Prompt. How does the data below read from its first line through the line containing "03 R94). -/"? Print those lines exactly.

The data.

/-! ## Vector instructions -/

/-- The element from which a convoy member starts: estart as it stood at the convoy's issue, or for the member at which the convoy
resumes estart as it stands (09 R251, R257). -/
def State.start (s : State) : Nat :=
  match s.th.cv with
  | some v => if v.resumed then s.th.estart else v.e0
  | none => s.th.estart
/-- A member governed by mask `k` performs element `j` (05 R133, R135). -/
def State.performs (s : State) (k : BitVec 3) (j : Nat) : Bool := decide (s.start ≤ j) && decide (j < s.th.vl) && s.active k j
/-- The elements that a member governed by mask `k` performs, in ascending order. -/
def State.performed (s : State) (k : BitVec 3) : List Nat := (span s.start s.th.vl).filter (s.active k)
/-- Those of them that are left to a memory instruction which has stopped within itself (06 R175). -/
def State.left (s : State) (k : BitVec 3) : List Nat := (s.performed k).filter fun j => !s.partMask.testBit j
/-- The convoy position after a member with bit C = `c` has completed (09 R251, R254). -/
def State.passed (s : State) (c : BitVec 1) : Option Convoy :=
  let v := s.th.cv.getD { e0 := s.th.estart }
  some { v with idx := v.idx + 1, last := c == 0, resumed := false, part := none, upTo := none }
/-- estart as it stood at the convoy's issue, from which the next member runs (09 R251, R257). -/
def State.firstElt (s : State) : Nat := (s.th.cv.getD { e0 := s.th.estart }).e0
/-- From `s` to `t` a convoy member has completed: the position has passed it, estart is that of the convoy's issue, and of the thread nothing
else differs but vector, mask and scalar registers, fflags and the stochastic generators; of the machine nothing else. -/
def MemberDone (c : BitVec 1) (s t : State) : Prop :=
  t.th = { s.th with v := t.th.v, m := t.th.m, g := t.th.g, fflags := t.th.fflags, gens := t.th.gens, cv := s.passed c,
                       estart := s.firstElt, reissue := false }
  ∧ OnlyThread s t ∧ SameBytes s t
/-- Every vector register but `d` is as before. -/
def KeepsVectors (d : BitVec 5) (s t : State) : Prop := ∀ r, r ≠ d → t.vreg r = s.vreg r
/-- Every mask register but `d` is as before. -/
def KeepsMasks (d : Nat) (s t : State) : Prop := ∀ r : Fin 8, r.val ≠ d → t.th.m[r] = s.th.m[r]
/-- fflags has gained exactly the flags that the performed elements raise (01 R24, 03 R94). -/
def GainsFlags (s t : State) (k : BitVec 3) (f : Nat → Nat) : Prop :=
  ∀ b, t.th.fflags.testBit b = true ↔ s.th.fflags.testBit b = true ∨ ∃ j, s.performs k j = true ∧ (f j).testBit b = true
/-- `i` completes with, in every performed element of v[d] at width `w`, the value, flags and m0 mark of `f`, and the generators `gens`; the
other elements, and every other register, keep their values. -/
def ElementwiseIn (i : Instr) (s : State) (d : BitVec 5) (w : Nat) (k : BitVec 3) (c : BitVec 1) (gens : List W32) (f : Nat → Rounded) :
    Prop :=
  ∃ t, exec i s = .next t ∧ MemberDone c s t ∧ t.th.g = s.th.g ∧ t.th.gens = gens ∧ KeepsVectors d s t
    ∧ (∀ j, elt (t.vreg d) w j = if s.performs k j then (f j).val % 2 ^ w else elt (s.vreg d) w j)
    ∧ GainsFlags s t k (fun j => (f j).flags)
    ∧ (∀ j, t.th.m[0].testBit j = (s.th.m[0].testBit j || (s.performs k j && (f j).mark))) ∧ KeepsMasks 0 s t
/-- So with the generators as before. -/
def Elementwise (i : Instr) (s : State) (d : BitVec 5) (w : Nat) (k : BitVec 3) (c : BitVec 1) (f : Nat → Rounded) : Prop :=
  ElementwiseIn i s d w k c s.th.gens f
/-- The word that generator `j` mod 128 gives at its step `n` from now (03 R90). -/
def State.srWordAt (s : State) (j n : Nat) : Nat := srWordOf (srStep^[n] (s.th.gens.getD (j % 128) 0))
/-- The generators once generator `j` has stepped `n j` times (03 R90). -/
def State.srStepped (s : State) (n : Nat → Nat) : List W32 := (List.range 128).map fun j => srStep^[n j] (s.th.gens.getD j 0)
/-- The performed elements that draw from the generator of `j`, up to `j` (03 R90). -/
def State.srDraws (s : State) (k : BitVec 3) (j : Nat) : Nat :=
  ((s.performed k).filter fun i => decide (i ≤ j) && i % 128 == j % 128).length
/-- The generators after an element-wise instruction under SR: one step for each performed element (03 R90). -/
def State.srAfter (s : State) (k : BitVec 3) : List W32 := s.srStepped fun j => ((s.performed k).filter (· % 128 == j)).length
/-- `i` completes with, in every performed bit of m[d], the truth value of `f`; the other bits below vlmax and every other register keep
their values, and the flags of `fl` are gained. -/
def Maskwise (i : Instr) (s : State) (d : BitVec 5) (k : BitVec 3) (c : BitVec 1) (f : Nat → Bool) (fl : Nat → Nat) : Prop :=
  ∃ t, exec i s = .next t ∧ MemberDone c s t ∧ t.th.g = s.th.g ∧ t.th.gens = s.th.gens ∧ t.th.v = s.th.v ∧ KeepsMasks d.toNat s t
    ∧ (∀ j < s.th.vlmax, (t.mreg d.toNat).testBit j = if s.performs k j then f j else (s.mreg d.toNat).testBit j)
    ∧ GainsFlags s t k fl
/-- The format of a floating vector operation with bit `BF` = `f` at the current element width (05 R147). -/
def State.format (s : State) (f : BitVec 1) (F : Fmt) : Prop :=
  (f = 1 ∧ s.th.ew = 1 ∧ F = Fmt.bf16) ∨ (f = 0 ∧ s.th.ew = 1 ∧ F = Fmt.f16) ∨ (f = 0 ∧ s.th.ew = 2 ∧ F = Fmt.f32)
    ∨ (f = 0 ∧ s.th.ew = 3 ∧ s.hasFeat 0 = true ∧ F = Fmt.f64)
/-- Node `i` of level `l` of the pairwise tree of VFREDSUM (03 R98): a leaf, or the sum of two neighbours of the level below, rounded in mode
`m` with the word of its level and index. -/
def treeNode (F : Fmt) (m : RMode) (word : Nat → Nat → Nat) (leaf : Nat → Nat) : Nat → Nat → Rounded
  | 0, i => { val := leaf i }
  | l + 1, i => fpAdd F m (word (l + 1) i) (dec F (treeNode F m word leaf l (2 * i)).val) (dec F (treeNode F m word leaf l (2 * i + 1)).val)
/-- How often the generator of index `i` has stepped when the add `i` of level `l`, in a tree of 2^lg leaves, has drawn: the adds of the
levels below, in full, and those of its level up to it (03 R98). The final add is index 0 of level lg + 1. -/
def treeDraws (lg l i : Nat) : Nat :=
  let among := fun n : Nat => ((List.range n).filter (· % 128 == i % 128)).length
  ((List.range (l - 1)).map fun h => among (2 ^ (lg - (h + 1)))).sum + among (i + 1)
/-- `i` traps ILLEGAL in `s` with its word, and nothing is written (19 R376). -/
def IsIllegal (i : Instr) (s : State) : Prop := exec i s = .next (s.takeTrap { cause := 2, tval := s.word.setWidth 64 })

Response.
/-! ## Vector instructions -/

/-- The element from which a convoy member starts: estart as it stood at the convoy's issue, or for the member at which the convoy
resumes estart as it stands (09 R251, R257). -/
def State.start (s : State) : Nat :=
  match s.th.cv with
  | some v => if v.resumed then s.th.estart else v.e0
  | none => s.th.estart
/-- A member governed by mask `k` performs element `j` (05 R133, R135). -/
def State.performs (s : State) (k : BitVec 3) (j : Nat) : Bool := decide (s.start ≤ j) && decide (j < s.th.vl) && s.active k j
/-- The elements that a member governed by mask `k` performs, in ascending order. -/
def State.performed (s : State) (k : BitVec 3) : List Nat := (span s.start s.th.vl).filter (s.active k)
/-- Those of them that are left to a memory instruction which has stopped within itself (06 R175). -/
def State.left (s : State) (k : BitVec 3) : List Nat := (s.performed k).filter fun j => !s.partMask.testBit j
/-- The convoy position after a member with bit C = `c` has completed (09 R251, R254). -/
def State.passed (s : State) (c : BitVec 1) : Option Convoy :=
  let v := s.th.cv.getD { e0 := s.th.estart }
  some { v with idx := v.idx + 1, last := c == 0, resumed := false, part := none, upTo := none }
/-- estart as it stood at the convoy's issue, from which the next member runs (09 R251, R257). -/
def State.firstElt (s : State) : Nat := (s.th.cv.getD { e0 := s.th.estart }).e0
/-- From `s` to `t` a convoy member has completed: the position has passed it, estart is that of the convoy's issue, and of the thread nothing
else differs but vector, mask and scalar registers, fflags and the stochastic generators; of the machine nothing else. -/
def MemberDone (c : BitVec 1) (s t : State) : Prop :=
  t.th = { s.th with v := t.th.v, m := t.th.m, g := t.th.g, fflags := t.th.fflags, gens := t.th.gens, cv := s.passed c,
                       estart := s.firstElt, reissue := false }
  ∧ OnlyThread s t ∧ SameBytes s t
/-- Every vector register but `d` is as before. -/
def KeepsVectors (d : BitVec 5) (s t : State) : Prop := ∀ r, r ≠ d → t.vreg r = s.vreg r
/-- Every mask register but `d` is as before. -/
def KeepsMasks (d : Nat) (s t : State) : Prop := ∀ r : Fin 8, r.val ≠ d → t.th.m[r] = s.th.m[r]
/-- fflags has gained exactly the flags that the performed elements raise (01 R24, 03 R94). -/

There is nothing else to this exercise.